Message 41 of 97 (544740)
01-28-2010 2:55 AM
Reply to: Message 40 by Iblis
01-28-2010 1:38 AM


Re: More fit vs. optimally fit
Since it's been a bit more than 40 years since I last saw that film, I completely forgot about him piloting a private plane. My father was a member of a local private pilots' association and took me to one of their meetings. At that meeting, they showed a Moody Institute film about sense perception while piloting aircraft at night. The main message I remember was that you must trust your instruments, because you cannot always trust your own senses (example was of a pilot flying at night who ended up flying upside-down thinking that the city lights below him were actually the stars above him).

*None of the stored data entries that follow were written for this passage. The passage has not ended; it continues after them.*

-- ==== Sys2Proof/Machine/Start.lean ====
section
/-!
DEFINITION. Starting and restarting (chapter 17): requests, the beginning of a start, the cold and the warm steps, the seal check,
drive-ready, failed starts and standing down.
-/
namespace Sys2Proof.Machine

/-! ## What a start keeps (R548) -/

/-- A whole register as one field. -/
def wholeReg (a : Nat) : Fld := ⟨a, 0, 32⟩

/-- The fields every start keeps: the cut latch and its causes (R432), the states of STOP_N's and RESUME_N's filters and the levels
of the feedback inputs, what the driver die keeps (R660), and what its comparators show (R668). -/
def keptAlways : List Fld :=
  [F.SAFE_STAT_CUT, F.SAFE_STAT_STOPN, F.SAFE_STAT_RJAM, F.SAFE_CAUSE_CAUSE, F.SAFE_ISOFB_FB,
    F.GD_CTRL_LLSTATE 0, F.GD_CTRL_LLSTATE 1, F.GD_CTRL_ASSIDE 0, F.GD_CTRL_ASSIDE 1, F.GD_STAT_LEGOUT 0, F.GD_STAT_LEGOUT 1,
    F.VBUS_STAT_OV1, F.VBUS_STAT_OV2]
  ++ [0x4000E008, 0x4000E00C, 0x4000E010, 0x4000F008, 0x4000F00C, 0x4000F010].map wholeReg

/-- The fields stated as kept through a warm start; DBL_STAT.FAULT is a copy of the VALID bits kept, and STOPEV stays recorded beside them (R663). -/
def keptWarm : List Fld :=
  [F.DBL_FAULT_VALID 0, F.DBL_FAULT_VALID 1, F.DBL_FAULT_VALID 2, F.DBL_FAULT_VALID 3].map (fun f => wholeReg f.addr)
  ++ [F.DBL_STAT_FAULT, F.TWIN_STAT_STOPEV, F.HLE_MAP_SUBST, F.HLE_MAP_FAILED, F.GD_STAT_SEGDEG 0, F.GD_STAT_SEGDEG 1, F.EBP_STAT_ABSENT 0, F.EBP_STAT_ABSENT 1,
    F.SAFE_ISOFB_FLTOPN, F.BKG_WEAK_NWEAK, F.PWR_WREC_SRC, F.PWR_WREC_FROM, F.PWR_WREC_TVALID, F.PWR_ESEC_SEC, F.PWR_ENS_NS,
    F.PWR_ELAPSED_ELAPSED, F.PWR_SENT_TRIP, F.PWR_SENT_COLLAPSE, F.MPORT_CTRL_ADDR, F.BKG_UPTIMEL_LO, F.BKG_UPTIMEH_HI]
  ++ (List.range 4).map (fun c => wholeReg (F.ISNS_CHTRIM_OFS c).addr)
  ++ (List.range 7).map F.HLE_ENGSTAT_HWFAIL
  ++ (List.range 6).flatMap (fun j => [F.GD_SNSTRIM_TRIM 0 j, F.GD_SNSTRIM_TRIM 1 j])
  ++ (List.range 6).flatMap (fun j => [wholeReg (F.GD_SEG_DIS 0 j).addr, wholeReg (F.GD_SEG_DIS 1 j).addr])
  ++ (List.range 32).flatMap (fun i => [F.MPORT_INBOX_IN i, F.MPORT_OUTBOX_OUT i])
  ++ (List.range 56).map (fun i => F.KEEP_MEAS_MEAS (8 + i))

/-- Fields copied from an earlier state. -/
def keepFields (fs : List Fld) (old : State) (s : State) : State := fs.foldl (fun t f => t.put f (old.get f)) s

/-- Fields given their reset values. -/
def resetFields (fs : List Fld) (s : State) : State := fs.foldl (fun t f => t.put f (f.read (resetWord f.addr))) s

/-- Retention RAM cleared (R548). -/
def clearRetention (s : State) : State :=
  { s with mem := s.mem.filter (fun c => !(decide (0x21000000 ≤ c.1 ∧ c.1 < 0x21010000))) }

/-- Every engine held in reset (R546, R548): each register at its reset value but for the fields kept, the isolation switches
commanded open, the legs held by the driver die in the link-loss state, with the gates' VGS as it is (R334), the cut latch still signalled to CONT. The clock monitors of a running lane go on
(R80, R592). The key store, the wake keeper, JTAG, the memories and the refusals after a failed signature (R579) stand; a cold start clears retention RAM, loses the reel and rebuilds the wear counters
(R613); a warm start leaves the reel's waiting records to be committed (R618). -/
def heldInReset (cold : Bool) (s : State) : State :=
  let t : State := { State.reset with
    mem := s.mem, pending := s.pending, fresh := s.fresh, tick := s.tick, bus := s.bus
    sys := { State.reset.sys with linkLost := s.sys.linkLost, sDown := true, gDown := true, suspended := cold || s.sys.suspended }
    gate := s.gate.map (fun g => { g with asFlag := false, linkHold := true })
    ebp := if cold then State.reset.ebp else s.ebp.map (fun x => { Ebp.reset with everTrained := x.everTrained })
    driver := { Driver.reset with underVolt := s.driver.underVolt, linkLost := true }
    safe := { Safe.reset with resumeLow := s.safe.resumeLow, isoH := s.safe.isoH, isoL := s.safe.isoL, kickTick := s.tick }
    cont := { Cont.reset with cutSignal := s.on F.SAFE_STAT_CUT }
    keep := { s.keep with
      start := none, failWait := false, wasDone := s.on F.KEEP_STAT_DONE || (s.pwr.held && s.keep.wasDone), warmPending := none,
      relChal := none, dbgChal := none, releasing := false, dbgOpened := false, clearedPowered := false
      retained := if cold then none else s.keep.retained }
    jtag := { s.jtag with drive := .normal }
    pwr := { s.pwr with wake := none, held := false, coreEn := true, pwren := true, entryTo := none }
    mport := if cold then .reset else s.mport
    time := { NetTime.reset with uptime := if cold then 0 else s.time.uptime }
    bkg := { Bkg.reset with
      wear := if cold then s.bkg.durable else s.bkg.wear, wearOvf := if cold then [] else s.bkg.wearOvf
      changed := if cold then false else s.bkg.changed, durable := s.bkg.durable, mirror := if cold then none else s.bkg.mirror
      mirrorOvf := if cold then [] else s.bkg.mirrorOvf, snap0 := s.bkg.snap0, snap1 := s.bkg.snap1, journals := s.bkg.journals
      rows := s.bkg.rows, ring := s.bkg.ring, waiting := if cold then [] else s.bkg.waiting
      inReel := if cold then [] else s.bkg.inReel, own := if cold then [] else s.bkg.own, lost := if cold then 0 else s.bkg.lost } }
  let t := keepFields (if cold then keptAlways else keptAlways ++ keptWarm) s t
  let t := if cold then clearRetention t else ((t.put (F.POS_STAT_UNCERT 0) 1).put (F.POS_STAT_UNCERT 1) 1)
  let t := (t.put (F.MC_STAT_LEGOUT 0) (t.get (F.GD_STAT_LEGOUT 0))).put (F.MC_STAT_LEGOUT 1) (t.get (F.GD_STAT_LEGOUT 1))
  let t := (t.put (F.GD_GW_ON 0) (s.get (F.GD_GW_ON 0))).put (F.GD_GW_ON 1) (s.get (F.GD_GW_ON 1))
  driveAll (followGates 1 (followGates 0 (isoOpen 1 (isoOpen 0 (showChop t)))))

/-- The beginning of a start (R548): its cause and step shown. -/
def beginStart (src : Nat) (cold : Bool) (s : State) : State :=
  let s := (heldInReset cold s).modKeep (fun k => { k with
    start := some { cold := cold, released := false, startupDone := false, took := 0 } })
  (s.put F.KEEP_RSTCAUSE_SRC src).put F.KEEP_STAT_STEP 1

/-! ## Requests (R545 to R547) -/

/-- Whether the keeper can take a request: powered, RESET_N high, not halted by R562. -/
def keeperTakes (s : State) : Bool := s.pwr.aoPowered && !s.pwr.resetLow && !s.keep.halted

/-- A cold request (R546): it abandons a start in progress. -/
def coldRequest (src : Nat) (s : State) : State := if keeperTakes s then beginStart src true s else s

/-- A warm request of SRC 4 or 5 (R546, R547): ignored during a start; after a withdrawal with notice else. A lane that holds no
role starts at once. -/
def warmRequest (src : Nat) (s : State) : State :=
  if !keeperTakes s then s
  else if s.keep.start.isSome || s.keep.failWait then s.put F.KEEP_RSTCAUSE_IGN 1
  else if !s.on F.CONT_CTRL_EN || s.get F.CONT_STAT_ROLE == 0 then beginStart src false s
  else withdraw 1 (s.modKeep (fun k => { k with warmPending := some src }))

/-- The transfer tick, after which a warm request's start begins (R547). -/
def transferAndStart (s : State) : State :=
  let s := transferTick s
  match s.keep.warmPending with
  | some src => if s.cont.withdrawing then s else beginStart src false s
  | none => s

/-! ## Failed starts and standing down (R557 to R560) -/

/-- A Heldiog engine held in reset, its registers and settings standing (R558). -/
def holdEngine (e : Eng) (s : State) : State :=
  (s.put (F.HLE_ENGSTAT_BUSY e) 0).modEng e (fun g => { g with act := none, pending := [], loops := [], writes := [] })

/-- The outputs of R548 and R558: switches commanded open, MC blocks in OFF, LEADOUT low, the pairs held, the configuration link
stopped, every engine but K held. -/
def holdOutputs (s : State) : State :=
  let s := (List.finRange 7).foldl (fun s e => holdEngine e s) (mcOff 1 (mcOff 0 (isoOpen 1 (isoOpen 0 s))))
  let s := holdWrite 15 (s.modCont (fun c => { c with leadOut := false }))
  linkLoss (s.modSys (fun y => { y with vRuns := false, sDown := true, gDown := true, dogHeld := true }))

/-- A bank's service firmware alone verified (R559). -/
def serviceIn (s : State) (b : Bool) : Option Nat :=
  (imageOf s b 2).bind (fun h => if imageValid s s.keep.store b 2 h then some h else none)

/-- K restarts S from its verified image, that of the bank booted (R426). -/
def serviceRestart (s : State) : State :=
  let s := s.modSys (fun y => { y with sDown := false })
  match imageOf s (s.on F.KEEP_STAT_BANK) 2 with
  | some h => loadImage h s
  | none => s

/-- S loaded from the service image of a bank and running, measurement 2 that image's and measurement 10 with that bank (R577); silent where there
is none. -/
def serviceRuns (x : Option (Bool × Nat)) (s : State) : State :=
  match x with
  | some (b, h) => showMeasures <| (loadImage h <| (putMeasure 2 (digestBytes (sm3 (imageMessage s h))) s).putB F.KEEP_STAT_BANK b).modSys (fun y => { y with sDown := false })
  | none => s

/-- The lane stands down (R559): only S is loaded and runs; with no valid service firmware the lane stays silent. -/
def standDown (s : State) : State :=
  let s := (holdOutputs s).modKeep (fun k => { k with stood := true, start := none, failWait := false })
  let s := (s.put F.KEEP_STAT_STOOD 1).put F.KEEP_STAT_STEP 0x1F
  let pref := s.on F.KEEP_BOOT_PREF
  serviceRuns (((serviceIn s pref).map (pref, ·)).or ((serviceIn s !pref).map (!pref, ·))) s

/-- Ten seconds of the lane's 200 MHz timer. -/
def failWindow : Nat := 2000000000

/-- Whether the start under way boots the bank on trial (R567): the preferred one, which a warm start boots where it is the one retained. -/
def onTrial (s : State) : Bool :=
  s.on F.KEEP_BOOT_TRIAL && !s.on F.KEEP_STAT_FALLBACK &&
    (match s.keep.start, s.keep.retained with
     | some r, some k => r.cold || k.bank == s.on F.KEEP_BOOT_PREF
     | _, _ => true)

/-- A failed start (R557 to R559, R567). -/
def startFail (code step : Nat) (s : State) : State :=
  let trial := onTrial s
  let s := (holdOutputs s).modKeep (fun k => { k with
    start := none, failTimes := s.tick :: k.failTimes.filter (fun t => decide (s.tick ≤ t + failWindow)) })
  let s := ((s.put F.KEEP_FAIL_CODE code).put F.KEEP_FAIL_STEP step).put F.KEEP_STAT_STEP 0x1F
  let s := s.put F.KEEP_FAIL_NFAIL (min 3 s.keep.failTimes.length)
  let s := s.when trial (fun s => (changeRecord (fun p => { p with pref := 1 - p.pref, trial := 0 }) s).put F.KEEP_FAIL_TRIALFAIL 1)
  if 3 ≤ s.keep.failTimes.length then standDown s else s.modKeep (fun k => { k with failWait := true })

/-! ## Steps -/

/-- How a step ends: it passes, the start fails with a code, or nothing more follows (R562). -/
inductive StepEnd where
  | pass | fail (code : Nat) | stop
  deriving DecidableEq, Repr

/-- A step of a start. -/
abbrev StartStep := State → State × StepEnd

/-- Steps run in order, STEP shown. -/
def runSteps : List (Nat × StartStep) → State → State
  | [], s => s
  | (n, f) :: t, s =>
    match f (s.put F.KEEP_STAT_STEP n) with
    | (s, .pass) => runSteps t s
    | (s, .fail c) => startFail c n s
    | (s, .stop) => s

/-- Step 2 (R549, R555, R562, R571): the ROM, the key store, the lifecycle and the counters. -/
def keeperRom (count : Bool) (inp : StartInputs) : StartStep := fun s =>
  if !inp.romOk then (s.modKeep (fun k => { k with halted := true, start := none }), .stop)
  else if !inp.storeOk then (s, .fail 2)
  else
    let s := s.when count (·.modStore (fun k => { k with
      coldCount := min 4294967295 (k.coldCount + 1), provisioned := k.provisioned || k.slot 1 == 1 }))
    let s := showBoot (showStore s)
    let s := s.put F.KEEP_FAIL_NFAIL (min 3 (s.keep.failTimes.filter (fun t => decide (s.tick ≤ t + failWindow))).length)
    let s := putMeasure 11 (digestBytes attestKeyDigest) (putMeasure 0 (digestBytes Config.romDigest) s)
    let s := (s.put F.BKG_LEDGER_NENT (ledgerCount s)).putB F.BKG_STAT_FULL (decide (ledgerCount s = 512))
    (showMeasures s, .pass)

/-- INVAL of SEAL_STRAP: the causes of R39. -/
def strapFaults (w : Nat) : Nat :=
  let x := (w % 16) ^^^ (w / 16 % 16) ^^^ (w / 256 % 16)
  let lane := w % 4
  let topo := w / 4 % 4
  let bridge := w / 16 % 4
  let inTopo : Bool := match topo with | 0 => lane == 0 | 1 => decide (lane < 2) | 2 => decide (lane < 2) | _ => decide (lane < 3)
  (w / 4096 % 16 != 15 - x).toNat + 2 * (lane == 3).toNat + 4 * (w / 2048 % 2) + 8 * (bridge == 3).toNat
    + 16 * (!inTopo).toNat + 32 * (bridge == 2 && topo != 0).toNat

/-- The level of a strap sample (R631). -/
def strapLevel (x : StrapSample) : Nat := 2 * x.off.toNat + x.opposed.toNat

/-- The level that most of a strap's samples show (SEAL_MARGIN); of levels equally frequent the spec names none, so any of them may come. -/
def strapMajority (s : State) (l : List StrapSample) : Nat :=
  let count (k : Nat) : Nat := (l.filter (fun x => strapLevel x == k)).length
  let best := (List.range 4).filter (fun k => (List.range 4).all (fun j => decide (count j ≤ count k)))
  best.getD (s.free.toNat % best.length) 0

/-- The strap word (R38): strap k gives bits 2k + 1 and 2k. -/
def strapWord (s : State) (v : Vector (Vector StrapSample 8) 8) : Nat :=
  (v.toList.zipIdx.map (fun x => strapMajority s x.1.toList * 4 ^ x.2)).sum

/-- MARG of SEAL_MARGIN: the straps whose samples disagreed. -/
def strapMargin (v : Vector (Vector StrapSample 8) 8) : Nat :=
  (v.toList.zipIdx.map (fun x => (x.1.toList.any (fun y => strapLevel y != strapLevel x.1[0])).toNat * 2 ^ x.2)).sum

/-- Step 3: the strap word (R39, R631), and at a cold start the M-port's address (R600). -/
def strapStep (cold : Bool) (inp : StartInputs) : StartStep := fun s =>
  let w := strapWord s inp.straps
  let s := ((s.put F.SEAL_STRAP_WORD w).putB F.SEAL_STRAP_VALID (strapOk w)).put F.SEAL_STRAP_INVAL (strapFaults w)
  let s := (s.put F.SEAL_MARGIN_MARG (strapMargin inp.straps)).drew
  (s.when cold (fun s => s.put F.MPORT_CTRL_ADDR (0x50 + 3 * setId s + laneId s)), .pass)

/-- Step 4: the PLL. At a cold start the clock monitors act from its lock on; after DEEP they wait for V (R592, log entry 108). -/
def pllStep (inp : StartInputs) : StartStep := fun s =>
  if inp.pllOk then ((s.put F.SYS_CLKMON_LOCK 1).modSys (fun y => { y with timer0 := s.tick, okWindows := 0, vsideOk := 0, suspended := y.suspended && !s.keep.start.any (·.cold) }), .pass)
  else (s.put F.SYS_CLKMON_LOCK 0, .fail 3)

Plus, it exhibited an experiment that demonstrated that motion sickness results when our sensory inputs conflict with each other: specifically, when the subject was spin blindfolded, he did not experience any dizziness, but when he was stopped and the blindfold was removed, WHOA!
Interestingly, the Moody Institute had a religious slant to it. Each of their films I saw (there was another one that examined the workings of the heart) ended with a religious statement. However, that was the only religious content or orientation of any of their films (as far as I can recall -- since I had become an atheist half a decade earlier and was more sensitive to inappropriate religious incursions, I'm sure that I would have noticed). And even then, as I recall, that statement at most referenced learning about the world that God had created, though I seem to recall that that single religious statement didn't always seem to apply to the film.
If my memory serves me right, then the Moody Institute's approach was one that creationists might be able to learn from. Don't corrupt the science to fit your theology, but rather just do the science honestly.